■ **TASK**: Repeat verbatim, and only, the lines of the data below, beginning at the line that contains "(·.groups) = some [m] ∧" and stopping after the line that contains "s.now ≠ p then".

* * * * *

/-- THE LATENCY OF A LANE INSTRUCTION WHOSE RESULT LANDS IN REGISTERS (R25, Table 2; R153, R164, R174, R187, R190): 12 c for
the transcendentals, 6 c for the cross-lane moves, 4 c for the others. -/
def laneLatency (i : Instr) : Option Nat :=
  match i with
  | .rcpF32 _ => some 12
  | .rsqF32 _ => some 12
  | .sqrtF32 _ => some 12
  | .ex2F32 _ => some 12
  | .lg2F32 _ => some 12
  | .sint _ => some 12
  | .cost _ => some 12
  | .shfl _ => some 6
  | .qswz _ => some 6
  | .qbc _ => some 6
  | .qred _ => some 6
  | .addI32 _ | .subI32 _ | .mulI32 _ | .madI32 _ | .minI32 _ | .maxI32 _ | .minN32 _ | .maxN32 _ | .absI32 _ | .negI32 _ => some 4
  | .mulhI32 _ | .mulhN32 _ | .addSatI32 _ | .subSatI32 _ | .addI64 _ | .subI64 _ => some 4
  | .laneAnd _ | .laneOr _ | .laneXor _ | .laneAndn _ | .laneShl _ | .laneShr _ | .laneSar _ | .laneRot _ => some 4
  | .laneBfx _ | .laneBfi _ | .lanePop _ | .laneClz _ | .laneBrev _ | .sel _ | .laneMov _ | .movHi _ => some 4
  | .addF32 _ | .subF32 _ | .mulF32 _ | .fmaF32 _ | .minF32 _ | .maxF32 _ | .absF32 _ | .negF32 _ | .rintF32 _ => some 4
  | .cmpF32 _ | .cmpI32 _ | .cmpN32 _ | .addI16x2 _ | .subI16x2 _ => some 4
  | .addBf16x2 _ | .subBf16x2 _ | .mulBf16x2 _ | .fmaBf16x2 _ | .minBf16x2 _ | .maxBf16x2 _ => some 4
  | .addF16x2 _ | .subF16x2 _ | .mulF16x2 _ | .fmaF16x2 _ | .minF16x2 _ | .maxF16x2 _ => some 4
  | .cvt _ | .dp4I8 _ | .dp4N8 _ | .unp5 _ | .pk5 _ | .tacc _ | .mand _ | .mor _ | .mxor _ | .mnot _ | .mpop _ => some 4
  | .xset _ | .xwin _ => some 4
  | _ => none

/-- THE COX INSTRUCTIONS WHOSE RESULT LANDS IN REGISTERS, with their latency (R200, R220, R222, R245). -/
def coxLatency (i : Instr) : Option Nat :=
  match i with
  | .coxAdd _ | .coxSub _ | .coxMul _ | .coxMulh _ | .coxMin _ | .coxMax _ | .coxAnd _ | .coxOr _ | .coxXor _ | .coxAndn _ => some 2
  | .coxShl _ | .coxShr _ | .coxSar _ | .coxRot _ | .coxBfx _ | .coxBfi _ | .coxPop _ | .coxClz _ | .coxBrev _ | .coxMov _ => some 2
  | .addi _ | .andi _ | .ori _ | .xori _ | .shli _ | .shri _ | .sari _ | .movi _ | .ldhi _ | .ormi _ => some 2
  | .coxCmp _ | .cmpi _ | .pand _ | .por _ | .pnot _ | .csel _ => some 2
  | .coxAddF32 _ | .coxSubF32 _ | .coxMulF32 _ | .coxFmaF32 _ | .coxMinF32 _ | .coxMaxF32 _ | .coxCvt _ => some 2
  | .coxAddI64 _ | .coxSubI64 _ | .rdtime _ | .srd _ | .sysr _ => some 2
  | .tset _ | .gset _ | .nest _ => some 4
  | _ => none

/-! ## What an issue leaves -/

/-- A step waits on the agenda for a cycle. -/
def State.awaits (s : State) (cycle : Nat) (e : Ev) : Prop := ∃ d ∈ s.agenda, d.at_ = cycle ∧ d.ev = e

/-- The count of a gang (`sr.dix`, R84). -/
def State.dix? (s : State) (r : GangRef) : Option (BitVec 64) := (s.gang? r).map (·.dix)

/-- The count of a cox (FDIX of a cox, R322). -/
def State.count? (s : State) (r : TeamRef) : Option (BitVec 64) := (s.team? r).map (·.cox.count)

* * * * *

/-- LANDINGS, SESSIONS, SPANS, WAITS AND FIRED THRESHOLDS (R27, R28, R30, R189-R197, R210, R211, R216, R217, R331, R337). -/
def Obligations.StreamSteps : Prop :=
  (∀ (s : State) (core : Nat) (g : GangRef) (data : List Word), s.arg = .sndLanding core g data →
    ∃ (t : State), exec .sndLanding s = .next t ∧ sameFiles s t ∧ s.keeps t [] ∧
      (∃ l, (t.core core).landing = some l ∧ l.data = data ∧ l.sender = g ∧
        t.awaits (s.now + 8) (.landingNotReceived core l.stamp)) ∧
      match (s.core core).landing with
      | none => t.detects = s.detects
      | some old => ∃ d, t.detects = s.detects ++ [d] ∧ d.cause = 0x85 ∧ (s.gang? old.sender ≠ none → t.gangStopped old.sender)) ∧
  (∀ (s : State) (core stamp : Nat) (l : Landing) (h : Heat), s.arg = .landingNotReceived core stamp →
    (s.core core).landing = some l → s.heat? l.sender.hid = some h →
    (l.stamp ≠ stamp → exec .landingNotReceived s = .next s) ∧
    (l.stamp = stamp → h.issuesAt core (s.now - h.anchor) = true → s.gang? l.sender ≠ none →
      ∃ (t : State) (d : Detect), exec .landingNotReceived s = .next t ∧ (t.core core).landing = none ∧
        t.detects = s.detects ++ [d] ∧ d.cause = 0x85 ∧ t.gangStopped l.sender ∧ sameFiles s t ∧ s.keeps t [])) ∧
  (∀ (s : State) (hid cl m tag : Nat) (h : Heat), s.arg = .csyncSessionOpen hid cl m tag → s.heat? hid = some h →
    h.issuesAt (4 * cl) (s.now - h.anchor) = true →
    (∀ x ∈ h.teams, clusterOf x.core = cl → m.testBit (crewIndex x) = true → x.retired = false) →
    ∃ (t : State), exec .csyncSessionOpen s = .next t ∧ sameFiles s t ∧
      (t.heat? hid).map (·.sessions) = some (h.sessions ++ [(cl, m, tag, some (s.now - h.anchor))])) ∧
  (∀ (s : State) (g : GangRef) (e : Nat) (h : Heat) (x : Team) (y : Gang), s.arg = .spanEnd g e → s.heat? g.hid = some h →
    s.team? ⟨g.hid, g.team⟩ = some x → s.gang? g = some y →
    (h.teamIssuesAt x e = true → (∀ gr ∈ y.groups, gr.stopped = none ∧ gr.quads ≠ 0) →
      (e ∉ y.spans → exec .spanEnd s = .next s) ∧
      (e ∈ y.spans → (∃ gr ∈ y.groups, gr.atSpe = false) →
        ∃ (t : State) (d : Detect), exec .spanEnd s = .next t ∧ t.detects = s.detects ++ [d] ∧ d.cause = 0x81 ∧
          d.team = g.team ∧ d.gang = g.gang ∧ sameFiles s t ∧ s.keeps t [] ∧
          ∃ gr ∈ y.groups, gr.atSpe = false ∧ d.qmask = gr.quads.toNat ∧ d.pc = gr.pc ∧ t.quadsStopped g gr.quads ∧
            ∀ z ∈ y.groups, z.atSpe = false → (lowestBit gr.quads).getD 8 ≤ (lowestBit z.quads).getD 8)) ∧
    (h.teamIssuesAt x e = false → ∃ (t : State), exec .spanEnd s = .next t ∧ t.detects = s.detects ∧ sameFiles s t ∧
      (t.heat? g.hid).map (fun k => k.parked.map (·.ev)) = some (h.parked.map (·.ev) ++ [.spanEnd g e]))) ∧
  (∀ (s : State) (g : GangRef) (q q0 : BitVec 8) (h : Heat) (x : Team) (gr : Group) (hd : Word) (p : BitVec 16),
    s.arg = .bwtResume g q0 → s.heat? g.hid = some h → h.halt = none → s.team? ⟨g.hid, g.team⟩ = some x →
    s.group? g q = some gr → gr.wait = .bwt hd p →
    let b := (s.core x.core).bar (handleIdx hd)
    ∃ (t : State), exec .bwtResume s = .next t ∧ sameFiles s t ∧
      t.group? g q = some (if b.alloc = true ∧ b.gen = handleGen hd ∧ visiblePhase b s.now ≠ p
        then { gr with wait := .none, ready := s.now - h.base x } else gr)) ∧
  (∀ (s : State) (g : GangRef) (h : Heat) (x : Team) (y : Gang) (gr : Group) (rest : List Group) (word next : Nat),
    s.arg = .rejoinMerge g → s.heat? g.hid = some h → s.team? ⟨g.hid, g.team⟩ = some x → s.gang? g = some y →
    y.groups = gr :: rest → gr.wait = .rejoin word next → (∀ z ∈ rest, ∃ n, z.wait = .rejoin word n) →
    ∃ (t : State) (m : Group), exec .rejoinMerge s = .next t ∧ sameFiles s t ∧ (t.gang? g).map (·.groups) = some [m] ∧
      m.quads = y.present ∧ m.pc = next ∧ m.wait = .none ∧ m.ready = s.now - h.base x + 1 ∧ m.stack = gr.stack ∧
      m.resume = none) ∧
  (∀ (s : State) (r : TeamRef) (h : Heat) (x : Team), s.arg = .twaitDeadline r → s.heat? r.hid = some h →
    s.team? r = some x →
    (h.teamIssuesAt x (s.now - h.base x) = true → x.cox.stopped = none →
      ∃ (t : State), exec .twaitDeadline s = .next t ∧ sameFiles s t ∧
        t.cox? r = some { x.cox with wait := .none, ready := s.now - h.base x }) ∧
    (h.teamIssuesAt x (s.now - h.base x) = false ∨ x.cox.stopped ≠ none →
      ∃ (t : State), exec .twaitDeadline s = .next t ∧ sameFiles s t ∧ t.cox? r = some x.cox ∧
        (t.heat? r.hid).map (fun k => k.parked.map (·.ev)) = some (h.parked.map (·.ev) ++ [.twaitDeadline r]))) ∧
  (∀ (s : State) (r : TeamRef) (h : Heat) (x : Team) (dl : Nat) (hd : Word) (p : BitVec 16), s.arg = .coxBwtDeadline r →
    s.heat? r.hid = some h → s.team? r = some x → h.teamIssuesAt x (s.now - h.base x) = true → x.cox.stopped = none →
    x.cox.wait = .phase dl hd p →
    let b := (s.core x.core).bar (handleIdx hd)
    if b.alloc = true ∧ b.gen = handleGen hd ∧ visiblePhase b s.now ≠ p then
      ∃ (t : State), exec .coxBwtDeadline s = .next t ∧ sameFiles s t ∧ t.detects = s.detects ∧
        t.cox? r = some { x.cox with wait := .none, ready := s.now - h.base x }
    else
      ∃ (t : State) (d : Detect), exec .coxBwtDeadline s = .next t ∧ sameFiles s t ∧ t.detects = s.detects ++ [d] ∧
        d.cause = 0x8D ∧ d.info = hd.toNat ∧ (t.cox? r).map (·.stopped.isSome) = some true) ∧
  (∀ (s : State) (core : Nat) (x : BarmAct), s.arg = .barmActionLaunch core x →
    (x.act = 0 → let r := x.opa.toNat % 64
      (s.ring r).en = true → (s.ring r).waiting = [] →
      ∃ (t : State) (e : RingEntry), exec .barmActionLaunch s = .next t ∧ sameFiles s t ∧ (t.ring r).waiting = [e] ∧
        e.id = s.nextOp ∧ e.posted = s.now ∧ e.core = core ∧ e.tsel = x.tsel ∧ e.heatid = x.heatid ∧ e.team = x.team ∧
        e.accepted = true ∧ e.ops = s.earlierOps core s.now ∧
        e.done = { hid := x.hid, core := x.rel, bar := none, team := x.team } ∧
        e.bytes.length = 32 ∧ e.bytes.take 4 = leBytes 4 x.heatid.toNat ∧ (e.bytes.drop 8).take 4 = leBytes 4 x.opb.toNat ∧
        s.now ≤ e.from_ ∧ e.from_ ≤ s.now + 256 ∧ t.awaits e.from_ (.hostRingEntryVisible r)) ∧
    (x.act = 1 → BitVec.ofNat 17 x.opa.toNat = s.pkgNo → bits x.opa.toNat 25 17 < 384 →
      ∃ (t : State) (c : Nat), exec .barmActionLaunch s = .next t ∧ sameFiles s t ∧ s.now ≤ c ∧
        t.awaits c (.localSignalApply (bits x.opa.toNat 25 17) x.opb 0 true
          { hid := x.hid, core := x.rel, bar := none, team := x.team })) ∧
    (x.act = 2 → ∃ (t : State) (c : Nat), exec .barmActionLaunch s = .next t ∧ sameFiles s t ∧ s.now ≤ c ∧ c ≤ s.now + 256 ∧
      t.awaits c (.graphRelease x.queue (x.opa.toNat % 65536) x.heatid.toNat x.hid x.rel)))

* * * * *

■ **PROBLEM SOLUTION**:
    ∃ (t : State) (m : Group), exec .rejoinMerge s = .next t ∧ sameFiles s t ∧ (t.gang? g).map (·.groups) = some [m] ∧
      m.quads = y.present ∧ m.pc = next ∧ m.wait = .none ∧ m.ready = s.now - h.base x + 1 ∧ m.stack = gr.stack ∧
      m.resume = none) ∧
  (∀ (s : State) (r : TeamRef) (h : Heat) (x : Team), s.arg = .twaitDeadline r → s.heat? r.hid = some h →
    s.team? r = some x →
    (h.teamIssuesAt x (s.now - h.base x) = true → x.cox.stopped = none →
      ∃ (t : State), exec .twaitDeadline s = .next t ∧ sameFiles s t ∧
        t.cox? r = some { x.cox with wait := .none, ready := s.now - h.base x }) ∧
    (h.teamIssuesAt x (s.now - h.base x) = false ∨ x.cox.stopped ≠ none →
      ∃ (t : State), exec .twaitDeadline s = .next t ∧ sameFiles s t ∧ t.cox? r = some x.cox ∧
        (t.heat? r.hid).map (fun k => k.parked.map (·.ev)) = some (h.parked.map (·.ev) ++ [.twaitDeadline r]))) ∧
  (∀ (s : State) (r : TeamRef) (h : Heat) (x : Team) (dl : Nat) (hd : Word) (p : BitVec 16), s.arg = .coxBwtDeadline r →
    s.heat? r.hid = some h → s.team? r = some x → h.teamIssuesAt x (s.now - h.base x) = true → x.cox.stopped = none →
    x.cox.wait = .phase dl hd p →
    let b := (s.core x.core).bar (handleIdx hd)
    if b.alloc = true ∧ b.gen = handleGen hd ∧ visiblePhase b s.now ≠ p then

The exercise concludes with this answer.